(Collected data)
========

theorem execTransitConverterFail_kept {s u : State} {bed : Nat} (h0 : execTransitConverterFail bed s = .next u) : s.Kept u := by
  unfold execTransitConverterFail at h0
  refine guardUnit_kept ?_ h0
  clear h0
  try dsimp only
  repeat' first
    | with_reducible exact State.Kept.refl s
    | with_reducible assumption
    | with_reducible apply State.converterFail_kept
    | fail_if_no_progress with_reducible refine State.Kept.mk0 ?_ rfl rfl

theorem execTransitRailShort_kept {s u : State} {bed : Nat} (h0 : execTransitRailShort bed s = .next u) : s.Kept u := by
  unfold execTransitRailShort at h0
  refine guardUnit_kept ?_ h0
  clear h0
  try dsimp only
  repeat' first
    | with_reducible exact State.Kept.refl s
    | with_reducible assumption
    | with_reducible apply State.loseTransit_kept
    | fail_if_no_progress with_reducible refine State.Kept.mk0 ?_ rfl rfl
    | with_reducible refine State.Kept.ite ?_ ?_
    | split

theorem execVoltageMonitorCheck_kept {s u : State} {failed : List Nat} (h0 : execVoltageMonitorCheck failed s = .next u) : s.Kept u := by
  unfold execVoltageMonitorCheck at h0
  refine guardUnit_kept ?_ h0
  clear h0
  try dsimp only
  repeat' first
    | with_reducible exact State.Kept.refl s
    | with_reducible assumption
    | with_reducible apply State.monitorCheck_kept
    | fail_if_no_progress with_reducible refine State.Kept.mk0 ?_ rfl rfl

theorem State.allSpares_kept {s0 : State} (s : State) (h0 : s0.Kept s) :
    s0.Kept (State.allSpares s) := by
  unfold State.allSpares
  try dsimp only
  repeat' first
    | with_reducible assumption
    | with_reducible apply State.newSpares_kept
    | fail_if_no_progress with_reducible refine State.Kept.mk0 ?_ rfl rfl
    | with_reducible refine State.Kept.ite ?_ ?_
    | with_reducible refine State.Kept.foldl ?_ ?_
    | with_reducible refine State.Kept.foldl_fst ?_ ?_
    | split
    | (intro; try dsimp only)

theorem State.attachFails_kept {s0 : State} (s : State) (site : Nat) (h0 : s0.Kept s) :
    s0.Kept (State.attachFails s site) := by
  unfold State.attachFails
  try dsimp only
  repeat' first
    | with_reducible assumption
    | with_reducible apply State.routeLostAt_kept
    | with_reducible apply State.leaveSite_kept
    | with_reducible apply State.loseRouters_kept
    | fail_if_no_progress with_reducible refine State.Kept.mk0 ?_ rfl rfl
    | with_reducible refine State.Kept.ite ?_ ?_
    | split

theorem State.endConf_kept {s0 : State} (s : State) (a1 : List Nat) (h0 : s0.Kept s) :
    s0.Kept (State.endConf s a1) := by
  induction a1 generalizing s h0 with
  | nil =>
    unfold State.endConf
    try dsimp only
    repeat' first
      | with_reducible assumption
      | with_reducible apply ih
      | with_reducible apply State.bedLost_kept
      | fail_if_no_progress with_reducible refine State.Kept.mk0 ?_ rfl rfl
      | with_reducible refine State.Kept.ite ?_ ?_
      | split
  | cons x xs ih =>
    unfold State.endConf
    try dsimp only
    repeat' first
      | with_reducible assumption
      | with_reducible apply ih
      | with_reducible apply State.bedLost_kept
      | fail_if_no_progress with_reducible refine State.Kept.mk0 ?_ rfl rfl
      | with_reducible refine State.Kept.ite ?_ ?_
      | split

theorem State.bankFails_kept {s0 : State} (s : State) (n : Nat) (h0 : s0.Kept s) :
    s0.Kept (State.bankFails s n) := by
  unfold State.bankFails
  try dsimp only
  repeat' first
    | with_reducible assumption
    | with_reducible apply mapParts_kept
    | with_reducible apply State.endConf_kept
    | with_reducible apply State.event_kept
    | fail_if_no_progress with_reducible refine State.Kept.mk0 ?_ rfl rfl
    | with_reducible refine State.Kept.ite ?_ ?_
    | split
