theorem State.setVolume_volume (s : State) (k j : Nat) (c : Option Volume) :
    (s.setVolume k c).volume j = if j = k then c else s.volume j := SMap.look_put _ _ _ _ _
@[simp] theorem State.setVolume_volume_same (s : State) (k : Nat) (c : Option Volume) : (s.setVolume k c).volume k = c := SMap.look_put_same _ _ _ _
theorem State.setVolume_volume_other (s : State) {k j : Nat} (c : Option Volume) (h : j ≠ k) : (s.setVolume k c).volume j = s.volume j :=
  SMap.look_put_other _ _ _ h

theorem State.setPart_part (s : State) (k j : Nat) (c : Part) :
    (s.setPart k c).part j = if j = k then c else s.part j := SMap.look_put _ _ _ _ _
@[simp] theorem State.setPart_part_same (s : State) (k : Nat) (c : Part) : (s.setPart k c).part k = c := SMap.look_put_same _ _ _ _
theorem State.setPart_part_other (s : State) {k j : Nat} (c : Part) (h : j ≠ k) : (s.setPart k c).part j = s.part j :=
  SMap.look_put_other _ _ _ h

theorem State.setPort_port (s : State) (k j : Nat) (c : Port) :
    (s.setPort k c).port j = if j = k then c else s.port j := SMap.look_put _ _ _ _ _
@[simp] theorem State.setPort_port_same (s : State) (k : Nat) (c : Port) : (s.setPort k c).port k = c := SMap.look_put_same _ _ _ _
theorem State.setPort_port_other (s : State) {k j : Nat} (c : Port) (h : j ≠ k) : (s.setPort k c).port j = s.port j :=
  SMap.look_put_other _ _ _ h

theorem State.setBed_bed (s : State) (k j : Nat) (c : Bed) :
    (s.setBed k c).bed j = if j = k then c else s.bed j := SMap.look_put _ _ _ _ _
@[simp] theorem State.setBed_bed_same (s : State) (k : Nat) (c : Bed) : (s.setBed k c).bed k = c := SMap.look_put_same _ _ _ _
theorem State.setBed_bed_other (s : State) {k j : Nat} (c : Bed) (h : j ≠ k) : (s.setBed k c).bed j = s.bed j :=
  SMap.look_put_other _ _ _ h

theorem State.setSess_sess (s : State) (k j : Nat) (c : Sess) :
    (s.setSess k c).sess j = if j = k then c else s.sess j := SMap.look_put _ _ _ _ _
@[simp] theorem State.setSess_sess_same (s : State) (k : Nat) (c : Sess) : (s.setSess k c).sess k = c := SMap.look_put_same _ _ _ _
theorem State.setSess_sess_other (s : State) {k j : Nat} (c : Sess) (h : j ≠ k) : (s.setSess k c).sess j = s.sess j :=
  SMap.look_put_other _ _ _ h

@[simp] theorem State.setSeg_seg_same (s : State) (k : Nat) (g : Seg) : (s.setSeg k g).seg k = g := by
  unfold State.setSeg State.seg
  split <;> simp_all

theorem State.setSeg_seg_other (s : State) {k j : Nat} (g : Seg) (hk : k < 2) (hj : j < 2) (h : j ≠ k) :
    (s.setSeg k g).seg j = s.seg j := by
  rcases k with _ | _ | k <;> rcases j with _ | _ | j <;> first | rfl | omega

@[simp] theorem State.setSeg_sess (s : State) (k : Nat) (g : Seg) (n : Nat) : (s.setSeg k g).sess n = s.sess n := by
  unfold State.setSeg State.sess
  split <;> rfl

@[simp] theorem State.setSess_seg (s : State) (k : Nat) (c : Sess) (n : Nat) : (s.setSess k c).seg n = s.seg n := rfl

@[simp] theorem State.emit_out (s : State) (o : Out) : (s.emit o).out = o :: s.out := rfl
@[simp] theorem State.draw_draws (s : State) : s.draw.draws = s.draws + 1 := rfl
@[simp] theorem State.inject_nextId (s : State) (p cls epoch : Nat) (l : Loc) (e : Nat) (b : Body) :
    (s.inject p cls epoch l e b).nextId = s.nextId + 1 := rfl

/-! ## Reading a unit after every unit was changed -/

/-- A function that keeps the reset value changes every unit, listed or not. -/
theorem mapRouters_router (s : State) (f : Router → Router) (h : f Router.reset = Router.reset) (n : Nat) :
    (mapRouters s f).router n = f (s.router n) := SMap.look_mapV Router.reset (fun _ r => f r) (fun _ => h) s.routers n

theorem mapMs_mem (s : State) (f : Ms → Ms) (h : f Ms.reset = Ms.reset) (n : Nat) : (mapMs s f).mem n = f (s.mem n) :=
  SMap.look_mapV Ms.reset (fun _ m => f m) (fun _ => h) s.ms n

theorem mapPorts_port (s : State) (f : Port → Port) (h : f Port.reset = Port.reset) (n : Nat) :
    (mapPorts s f).port n = f (s.port n) := SMap.look_mapV Port.reset (fun _ q => f q) (fun _ => h) s.ports n

theorem mapParts_part (s : State) (f : Nat → Part → Part) (h : ∀ k, f k Part.reset = Part.reset) (n : Nat) :
    (mapParts s f).part n = f n (s.part n) := SMap.look_mapV Part.reset f h s.parts n
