/-- Below the new H, the SEQs recorded are the one accepted and those recorded before. -/
theorem Sess.accept_holds {c : Sess} {n k : Nat} (hk : k ≤ (c.accept n).hi) (hw : (c.accept n).hi < k + 64) :
    (c.accept n).Holds k ↔ k = n ∨ c.Holds k := by
  have hmax := Sess.accept_hi c n
  rw [Sess.Holds, Sess.Holds, and_iff_right hk, and_iff_right hw]
  rcases Nat.lt_or_ge c.hi n with h | h
  · rw [hmax, Nat.max_eq_right h.le] at hk hw
    rw [hmax, Nat.max_eq_right h.le, Sess.accept_window_above h hk hw, and_iff_right (a := c.hi < k + 64) (by omega)]
  · rw [hmax, Nat.max_eq_left h] at hk hw
    rw [hmax, Nat.max_eq_left h, Sess.accept_window_within h hk hw, and_iff_right hk, and_iff_right hw]

/-! ## Answering (R277, R280) -/

section reply
variable (s : State) (f : Frame) (key : List Byte) (a : DResp) (due : List (Nat × Nat × List Byte))

@[simp] theorem State.reply_sess (k : Nat) : (s.reply f key a due).sess k = s.sess k := State.setSeg_sess s f.seg _ k

theorem State.reply_txq : ((s.reply f key a due).seg f.seg).txq =
    (s.seg f.seg).txq ++ [⟨f.pdu.session, f.pdu.seq, a, due, f.pdu.kind, f.src, key⟩] :=
  congrArg Seg.txq (State.setSeg_seg_same s f.seg _)

theorem State.reply_frame : s.reply f key a due = { s with gel := (s.reply f key a due).gel } := rfl

end reply

@[simp] theorem State.closeSess_seg (s : State) (k n : Nat) : (s.closeSess k).seg n = s.seg n := by
  unfold State.closeSess
  split <;> rfl

theorem State.closeSess_role (s : State) (k : Nat) : ((s.closeSess k).sess k).role = 0 := by
  unfold State.closeSess
  split
  · next h => exact eq_of_beq h
  · unfold State.sessEvent
    rw [State.event_sess, State.setSess_sess_same]
    rfl

theorem State.closeSess_frame (s : State) (k : Nat) : s.closeSess k = { s with gel := (s.closeSess k).gel } := by
  unfold State.closeSess
  split <;> rfl

/-- The state with the answer of SEQ `q` among the session's 8 most recent, where the session has not ended. -/
def State.keepAnswer (s : State) (k q : Nat) (a : DResp) : State :=
  if (s.sess k).role == 0 then s else s.setSess k { s.sess k with recent := ((q, a) :: (s.sess k).recent).take 8 }

theorem State.keepAnswer_sess {s : State} {k : Nat} (h : (s.sess k).role ≠ 0) (q : Nat) (a : DResp) :
    (s.keepAnswer k q a).sess k = { s.sess k with recent := ((q, a) :: (s.sess k).recent).take 8 } := by
  unfold State.keepAnswer
  rw [if_neg (by simpa using h), State.setSess_sess_same]

@[simp] theorem State.keepAnswer_seg (s : State) (k q : Nat) (a : DResp) (n : Nat) : (s.keepAnswer k q a).seg n = s.seg n := by
  unfold State.keepAnswer
  split <;> rfl

theorem State.keepAnswer_frame (s : State) (k q : Nat) (a : DResp) :
    s.keepAnswer k q a = { s with gel := (s.keepAnswer k q a).gel } := by
  unfold State.keepAnswer
  split <;> rfl

section answered
variable (f : Frame) (key : List Byte) (r : Served)

/-- The answer is kept and queued; the session has not yet closed over a spent SEQ. -/
def State.answerQueued : State := (r.1.keepAnswer f.pdu.session f.pdu.seq r.2.1).reply f key r.2.1 r.2.2

theorem State.answerFrame_spent (hq : f.pdu.seq = 0xFFFFFFFF) :
    State.answerFrame f key r = (State.answerQueued f key r).closeSess f.pdu.session := if_pos (beq_iff_eq.mpr hq)

theorem State.answerFrame_unspent (hq : f.pdu.seq ≠ 0xFFFFFFFF) : State.answerFrame f key r = State.answerQueued f key r :=
  if_neg (mt beq_iff_eq.mp hq)

theorem State.answerQueued_txq : ((State.answerQueued f key r).seg f.seg).txq =
    (r.1.seg f.seg).txq ++ [⟨f.pdu.session, f.pdu.seq, r.2.1, r.2.2, f.pdu.kind, f.src, key⟩] := by
  rw [State.answerQueued, State.reply_txq, State.keepAnswer_seg]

========

(EXERCISE GOAL):
Give back exactly the lines above, from the line containing "k).seg n = s.seg n := by" through the line containing "spent SEQ. -/", with both end lines and nothing more.

(EXERCISE RESPONSE):
@[simp] theorem State.closeSess_seg (s : State) (k n : Nat) : (s.closeSess k).seg n = s.seg n := by
  unfold State.closeSess
  split <;> rfl

theorem State.closeSess_role (s : State) (k : Nat) : ((s.closeSess k).sess k).role = 0 := by
  unfold State.closeSess
  split
  · next h => exact eq_of_beq h
  · unfold State.sessEvent
    rw [State.event_sess, State.setSess_sess_same]
    rfl

theorem State.closeSess_frame (s : State) (k : Nat) : s.closeSess k = { s with gel := (s.closeSess k).gel } := by
  unfold State.closeSess
  split <;> rfl

/-- The state with the answer of SEQ `q` among the session's 8 most recent, where the session has not ended. -/
def State.keepAnswer (s : State) (k q : Nat) (a : DResp) : State :=
  if (s.sess k).role == 0 then s else s.setSess k { s.sess k with recent := ((q, a) :: (s.sess k).recent).take 8 }

theorem State.keepAnswer_sess {s : State} {k : Nat} (h : (s.sess k).role ≠ 0) (q : Nat) (a : DResp) :
    (s.keepAnswer k q a).sess k = { s.sess k with recent := ((q, a) :: (s.sess k).recent).take 8 } := by
  unfold State.keepAnswer
  rw [if_neg (by simpa using h), State.setSess_sess_same]

@[simp] theorem State.keepAnswer_seg (s : State) (k q : Nat) (a : DResp) (n : Nat) : (s.keepAnswer k q a).seg n = s.seg n := by
  unfold State.keepAnswer
  split <;> rfl

theorem State.keepAnswer_frame (s : State) (k q : Nat) (a : DResp) :
    s.keepAnswer k q a = { s with gel := (s.keepAnswer k q a).gel } := by
  unfold State.keepAnswer
  split <;> rfl

section answered
variable (f : Frame) (key : List Byte) (r : Served)

/-- The answer is kept and queued; the session has not yet closed over a spent SEQ. -/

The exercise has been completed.